Tuesday, July 16, 2013

U.N. says 5,000 a month dying in worsening Syria war

A general view of Al Zibdeh and Jisr Al-Haj, controlled by Free Syrian Army fighters, in Aleppo June 29, 2013. (Reuters)
AFP, United States
 
Five thousand people a month are dying in the Syria war which has now thrown up the worst refugee crisis since the 1994 Rwandan genocide, U.N. officials said Tuesday.

A host of top officials called on the divided U.N. Security Council to take stronger action to deal with the fallout from the 26 month old civil war in which the United Nations says up to 100,000 people have died.

“The extremely high rate of killings nowadays -- approximately 5,000 a month -- demonstrates the drastic deterioration of the conflict,” U.N. assistant secretary general for human rights Ivan Simonovic told a council meeting on Syria.

Nearly 1.8 million people are now registered with the United Nations in countries around Syria and an average of 6,000 people a day are now fleeing, U.N. High Commissioner for Refugees Antonio Guterres added.

“We have not seen a refugee outflow escalate at such a frightening rate since the Rwandan genocide almost 20 years ago,” Guterres said.

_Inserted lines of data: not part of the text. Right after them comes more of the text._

/-! ## `srel` (R66, R75, R76) -/

/-- Stages given up whose release is still in a Store Path of the block. -/
def pendingRel (k : Block) (dir : Nat) : Nat :=
  (k.crews.vals.map (fun cr => (cr.storePath.filter (fun e =>
    match e with
    | .marker _ (.srel d) => d == dir
    | _ => false)).length)).sum

/-- Releases or hands over a stage once its marker leaves the Store Path. -/
def performSrel (s : State) (b dir : Nat) : State :=
  match s.block? b with
  | none => s
  | some k =>
    let core := s.core k.core
    match chanOf core dir with
    | none => s
    | some ch =>
      if ch.blk ≠ b then s
      else
        s.setCore k.core (setChan core dir (some (if dir = 0 then { ch with released := ch.released + 1 }
          else { ch with handed := ch.handed + 1 })))

def srelRes (dir : Nat) (x : Cx) : Res :=
  match chanOf (x.s.core x.blk.core) dir with
  | none => .trapOpen cProt
  | some ch =>
    let n := (if dir = 0 then ch.released else ch.handed) + pendingRel x.blk dir
    if ch.blk ≠ x.b ∨ ch.lay.iter ≤ n then .trapOpen cProt
    else if (if dir = 0 then decide (ch.moved ≤ n) else decide (ch.moved + ch.lay.nstg ≤ n)) then .stall x.s
    else
      let cr := x.cr.bump
      crewRes x (cr.push [.marker cr.seq (.srel dir)])

def execSrelF (f : FmtE) (s : State) : Host.Outcome State Fault Refusal := issueWith (.srelF f) s (srelRes 0)
def execSrelD (f : FmtE) (s : State) : Host.Outcome State Fault Refusal := issueWith (.srelD f) s (srelRes 1)

/-! ## Channel steps (R75, R76, R78) -/

/-- May the channel start or go on with its current iteration? -/
def chanMoves (ch : Channel) (dir : Nat) : Bool :=
  decide (ch.moved < ch.lay.iter) &&
  (if dir = 0 then decide (ch.moved < ch.released + ch.lay.nstg) else decide (ch.moved < ch.handed)) &&
  (!ch.stopped || ch.ptr != 0)

/-- The pointer after bytes have moved: padding counts with the last element byte (R77). -/
def ptrAfter (l : Layout) (f : InForce) (o : Nat) : Nat := if l.elemBytes ≤ o ∧ o < f.sofs then f.sofs else o

/-- One step of a channel: bytes of the iteration in transfer, or an empty iteration. -/
def chanStep (s : State) (core dir len : Nat) : State :=
  let k := s.core core
  match chanOf k dir with
  | none => s
  | some ch =>
    match op? s ch.op, s.block? ch.blk with
    | some o, some blk =>
      if o.done || o.fault.isSome || o.pf.isSome || !chanMoves ch dir then s
      else
        match ch.boxOf ch.moved, inForce ch.lay ch.fmt with
        | some idx, some f =>
          let n := min (len + 1) (f.total - ch.ptr)
          match moveStage s blk (opCtx s o) ch f idx dir ch.ptr n with
          | .error e => opFault s o.id e (if dir = 0 then .read else .write)
          | .ok s =>
            let p := ptrAfter ch.lay f (ch.ptr + n)
            let ch := if f.total ≤ p then { ch with moved := ch.moved + 1, ptr := 0 } else { ch with ptr := p }
            s.setCore core (setChan (s.core core) dir (some ch))
        | _, _ => s.setCore core (setChan k dir (some { ch with moved := ch.moved + 1, ptr := 0 }))
    | _, _ => s

/-- FILL_ITERATION: the fill channel moves `len + 1` more bytes of its iteration into the stage (R75). -/
def execFillIteration (core len : Nat) (s : State) : Host.Outcome State Fault Refusal := .next (chanStep s core 0 len)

“This crisis has been going on for much longer than anyone feared with unbearable humanitarian consequences,” he added.

U.N. humanitarian chief Valerie Amos said the international community may have to consider cross border operations to get aid into Syria.

Syria's U.N. ambassador Bashar Jaafari disputed the U.N. death toll figures as “unprofessionally sourced.”